Like Spacebook, with think this a problem of [point set registration](https://en.wikipedia.org/wiki/Point_set_registration), identifying which stars in the query match up with which stars in the image. Our "camera" is facing in one direction and only sees a small section of the sky, which is why all the vectors are near (0,0,1). And, since the brightness is not normalized, we don't know what the magnitudes are supposed to correspond to.
In the real world, we would try to estimate the camera's calibration parameters (probably a linear model, for this problem?) and then try to fit. But I figured it would be easier for this problem, which probably had zero noise in the star locations, to just view this as an image recognition task.
The standard approach to image recongition is to compute **invariant features** that don't depend on your viewpoint. For us, there's really only one thing to do: compute the distances between stars.

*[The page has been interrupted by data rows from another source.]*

-- ==== Sys2Proof/Laws/KeepsMetro.lean ====
section
/-!
SUPPORT. Laws/KeepsMetro.lean: every operation of Machine/Metro.lean keeps what `Keeps` says.
-/
namespace Sys2Proof.Machine

set_option linter.unusedTactic false
set_option linter.unreachableTactic false
set_option linter.unusedVariables false
set_option linter.tactic.unusedName false

theorem State.setMeter_keeps {s0 : State} {s : State} (m : Fin 9) (x : Meter) (h : Keeps s0 s) : Keeps s0 (State.setMeter s m x) := by
  unfold State.setMeter
  repeat' (first
    | with_reducible assumption | with_reducible refine Keeps.update ?_ rfl rfl rfl rfl rfl rfl rfl rfl)

theorem State.meterMeans_keeps {s0 : State} {s : State} (m : Fin 9) (h : Keeps s0 s) : Keeps s0 (State.meterMeans s m) := by
  unfold State.meterMeans
  repeat' (first
    | with_reducible assumption
    | (extract_lets +onlyGivenNames z; refine Keeps.cut (v := z) ?_ ?_ <;> [subst z; (intro _; clear_value z)])
    | (extract_lets +onlyGivenNames z; subst z) | with_reducible apply State.wr_keeps | with_reducible apply Keeps.ite | split
    | intro _ | dsimp only)

theorem State.sessSample_keeps {s0 : State} {s : State} (m : Fin 9) (f : Session → Session) (h : Keeps s0 s) : Keeps s0 (State.sessSample s m f) := by
  unfold State.sessSample
  repeat' (first
    | with_reducible assumption
    | (extract_lets +onlyGivenNames z; refine Keeps.cut (v := z) ?_ ?_ <;> [subst z; (intro _; clear_value z)])
    | extract_lets +onlyGivenNames z | with_reducible apply State.setMeter_keeps | with_reducible apply Keeps.ite
    | with_reducible apply Keeps.iteSnd | with_reducible refine Keeps.ofEq ?_ (by assumption) | split
    | with_reducible refine Keeps.update ?_ rfl rfl rfl rfl rfl rfl rfl rfl | intro _ | dsimp only)

theorem State.meterMissed_keeps {s0 : State} {s : State} (m : Fin 9) (h : Keeps s0 s) : Keeps s0 (State.meterMissed s m) := by
  unfold State.meterMissed
  repeat' (first
    | with_reducible assumption
    | (extract_lets +onlyGivenNames z; refine Keeps.cut (v := z) ?_ ?_ <;> [subst z; (intro _; clear_value z)])
    | extract_lets +onlyGivenNames z | with_reducible apply State.sessSample_keeps | with_reducible apply Keeps.ite
    | with_reducible apply Keeps.iteSnd | with_reducible refine Keeps.ofEq ?_ (by assumption) | split
    | with_reducible refine Keeps.update ?_ rfl rfl rfl rfl rfl rfl rfl rfl | intro _ | dsimp only)

theorem State.meterSample_keeps {s0 : State} {s : State} (m : Fin 9) (h : Keeps s0 s) : Keeps s0 (State.meterSample s m) := by
  unfold State.meterSample
  repeat' (first
    | with_reducible assumption
    | (extract_lets +onlyGivenNames z; refine Keeps.cut (v := z) ?_ ?_ <;> [subst z; (intro _; clear_value z)])
    | extract_lets +onlyGivenNames z | with_reducible apply State.setFlag_keeps | with_reducible apply State.irqIf_keeps
    | with_reducible apply State.meterMissed_keeps | with_reducible apply State.freshWord_keeps
    | with_reducible apply State.sessSample_keeps | with_reducible apply State.setMeter_keeps
    | with_reducible apply State.meterMeans_keeps | with_reducible apply Keeps.foldlSnd
    | with_reducible apply Keeps.foldl | with_reducible apply Keeps.ite | with_reducible apply Keeps.iteSnd
    | with_reducible refine Keeps.ofEq ?_ (by assumption) | split
    | with_reducible refine Keeps.update ?_ rfl rfl rfl rfl rfl rfl rfl rfl | intro _ | dsimp only)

This actually gives us a pretty simple algorithm right off the bat:
1. In the database, compute all 2500x2500 pairwise distances of stars.

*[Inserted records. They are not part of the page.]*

theorem State.masterEdge_keeps {s0 : State} {s : State} (a : Fin 4) (h : Keeps s0 s) : Keeps s0 (State.masterEdge s a) := by
  unfold State.masterEdge
  repeat' (first
    | with_reducible assumption
    | (extract_lets +onlyGivenNames z; refine Keeps.cut (v := z) ?_ ?_ <;> [subst z; (intro _; clear_value z)])
    | extract_lets +onlyGivenNames z | with_reducible apply State.setAxis_keeps | with_reducible apply State.wr_keeps
    | with_reducible apply State.setQueue_keeps | with_reducible apply State.wrapBump_keeps
    | with_reducible apply State.irq_keeps | with_reducible apply Keeps.ite | with_reducible apply Keeps.iteSnd
    | with_reducible refine Keeps.ofEq ?_ (by assumption) | split
    | with_reducible refine Keeps.update ?_ rfl rfl rfl rfl rfl rfl rfl rfl | intro _ | dsimp only)

theorem State.gearFollow_keeps {s0 : State} {s : State} (a : Fin 4) (h : Keeps s0 s) : Keeps s0 (State.gearFollow s a) := by
  unfold State.gearFollow
  repeat' (first
    | with_reducible assumption
    | (extract_lets +onlyGivenNames z; refine Keeps.cut (v := z) ?_ ?_ <;> [subst z; (intro _; clear_value z)])
    | extract_lets +onlyGivenNames z | with_reducible apply State.held_keeps | with_reducible apply State.setAxis_keeps
    | with_reducible apply State.setFlag_keeps | with_reducible apply State.bump_keeps
    | with_reducible apply State.wr_keeps | with_reducible apply Keeps.ite | with_reducible apply Keeps.iteSnd
    | with_reducible refine Keeps.ofEq ?_ (by assumption) | split
    | with_reducible refine Keeps.update ?_ rfl rfl rfl rfl rfl rfl rfl rfl | intro _ | dsimp only)

theorem State.followCheck_keeps {s0 : State} {s : State} (a : Fin 4) (h : Keeps s0 s) : Keeps s0 (State.followCheck s a) := by
  unfold State.followCheck
  repeat' (first
    | with_reducible assumption
    | (extract_lets +onlyGivenNames z; refine Keeps.cut (v := z) ?_ ?_ <;> [subst z; (intro _; clear_value z)])
    | extract_lets +onlyGivenNames z | with_reducible apply State.axisFault_keeps | with_reducible apply Keeps.ite | split
    | intro _ | dsimp only)

theorem State.axisMove_keeps {s0 : State} {s : State} (a : Fin 4) (h : Keeps s0 s) : Keeps s0 (State.axisMove s a) := by
  have hs : ∀ v, Keeps s0 (s.setAxis a v) := fun v => State.setAxis_keeps a v h
  have hh : ∀ v, Keeps s0 ((s.setAxis a v).axisHold a) := fun v => State.axisHold_keeps a (hs v)
  unfold State.axisMove
  dsimp only
  split
  · exact Keeps.ite (fun _ => hh _) fun _ => hs _
  · refine Keeps.ite (fun _ => Keeps.ite (fun _ => hh _) fun _ => hs _) fun _ => Keeps.ite (fun _ => ?_) fun _ =>
      Keeps.ite (fun _ => hs _) fun _ => Keeps.ite (fun _ => hs _) fun _ => h
    split
    · exact hs _
    · exact Keeps.ite (fun _ => State.irq_keeps _ _ (State.wr_keeps _ _ _ _ (hh _))) fun _ => hs _

theorem State.axisTick_keeps {s0 : State} {s : State} (a : Fin 4) (h : Keeps s0 s) : Keeps s0 (State.axisTick s a) := by
  unfold State.axisTick
  extract_lets b t ahead s1 _ s2 s3
  have h1 : Keeps s0 t := State.axisTakeCmd_keeps a (State.boundary_keeps _ h)
  have k1 : Keeps s0 s1 := by
    unfold s1
    cases ahead with
    | some l => exact State.limitStop_keeps _ _ h1
    | none => exact h1
  clear_value s1
  have k2 : Keeps s0 s2 := Keeps.ite (fun _ => State.takeSteps_keeps _ k1) fun _ => k1
  clear_value s2
  have k3 : Keeps s0 s3 := State.axisMove_keeps a k2
  exact State.axisShow_keeps _ (State.setAxis_keeps _ _ (State.followCheck_keeps _ (State.homeMax_keeps _ (State.stallCheck_keeps _ _ _ k3))))

theorem State.profileTick_keeps {s0 : State} {s : State} (h : Keeps s0 s) : Keeps s0 (State.profileTick s) := by
  unfold State.profileTick
  repeat' (first
    | with_reducible assumption | with_reducible apply State.axisTick_keeps | with_reducible apply Keeps.foldl
    | with_reducible apply Keeps.foldlSnd | with_reducible apply Keeps.ite | split | intro _ | dsimp only)

theorem State.dutyLen_keeps {s0 : State} {s : State} (per : Nat) (d : Rat) (h : Keeps s0 s) : Keeps s0 (State.dutyLen s per d).2 := by
  unfold State.dutyLen
  repeat' (first
    | with_reducible assumption
    | (extract_lets +onlyGivenNames z; refine Keeps.cut (v := z) ?_ ?_ <;> [subst z; (intro _; clear_value z)])
    | extract_lets +onlyGivenNames z | with_reducible apply State.freshWord_keeps | with_reducible apply Keeps.ite
    | with_reducible refine Keeps.ofEq ?_ (by assumption) | split | intro _ | dsimp only)

theorem State.axisDuties_keeps {s0 s : State} (a : Fin 4) (h : Keeps s0 s) : Keeps s0 (s.axisDuties a).2 := by
  unfold State.axisDuties
  dsimp only
  split
  · split
    · exact h
    · exact State.freshWord_keeps h
  · exact h

theorem State.switchingPeriod_keeps {s0 : State} {s : State} (a : Fin 4) (m0 : LegMeasure) (m1 : LegMeasure) (m2 : LegMeasure) (h : Keeps s0 s) : Keeps s0 (State.switchingPeriod s a m0 m1 m2) := by
  unfold State.switchingPeriod
  repeat' (first
    | with_reducible assumption
    | (extract_lets +onlyGivenNames z; refine Keeps.cut (v := z) ?_ ?_ <;> [subst z; (intro _; clear_value z)])
    | extract_lets +onlyGivenNames z | with_reducible apply State.axisIdle_keeps | with_reducible apply State.gearFollow_keeps
    | with_reducible apply State.followCheck_keeps | with_reducible apply State.axisShow_keeps
    | with_reducible apply State.axisDuties_keeps | with_reducible apply State.dutyLen_keeps
    | with_reducible apply State.legPeriod_keeps | with_reducible apply Keeps.ite
    | with_reducible refine Keeps.ofEq ?_ (by assumption) | split
    | with_reducible refine Keeps.update ?_ rfl rfl rfl rfl rfl rfl rfl rfl | intro _ | dsimp only)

2. Each star now has a set of 2499 distances; sort this list, and consider it the star's "signature".
3. In input data from the server, we have 20 stars. For each star `i`:
1. Compute its 19 distances to its neighbors, a "subsignature".
2. Check the subsignature for the closest match in the database, where the match error is the sum of differences from the observed distance to the closest distance in the database.
3. Match star `i` to the star in the database with the best match.
The whole solution is only 32 lines of python.
import numpy as np
from numpy import genfromtxt
starlocs = genfromtxt('test.txt', delimiter=',') #reference database
nsat = np.shape(starlocs)[0] #number of challenge stars
pdist = np.zeros((nsat,nsat)) #pairwise distances
for i in range(nsat):
for j in range(nsat):
pdist[i,j] = np.linalg.norm(starlocs[i,0:3] - starlocs[j,0:3])
dists = np.zeros((nsat,nsat)) #sorted pairwise distances
for i in range(nsat):
dists[i,:] = pdist[i,:]
dists[i,:] = np.sort(dists[i,:])
def dd(row, d2): #error between "signatures"
err = 0
for i in d2:
err += np.min(np.abs(row - i))
return err
def bestrow(d2): #get the best match in the database
errs = np.zeros(nsat)
for i in range(nsat):
errs[i] = dd(dists[i,:], d2)
return (np.argmin(errs), np.min(errs))
ch = genfromtxt('chal.txt', delimiter=',') #copy-pasted the challenge from the server here.
nch = np.shape(ch)[0] #number of challenge stars
pd2 = np.zeros((nch,nch)) #pairwise distance of challenge stars
for i in range(nch):
for j in range(nch):
pd2[i,j] = np.linalg.norm(ch[i,0:3] - ch[j,0:3])
ans = ()
for s in range(5):
ans += (bestrow(pd2[s,:])[0],) #compute the best match for each
print(ans) #and print
After the initial hurdle of computing the 6 million distances (~30 seconds, obviously could have been much faster), it takes just a couple seconds to solve any challenge. We only print out the first 5, because the server only required that we submit the indices of any 5. Running it the first time, the indices came out as `(40, 185, 202, 601, 742)`, which was very confidence inspiring: they were already sorted (and thus, in correct order of magnitude!) A minute later we had the flag.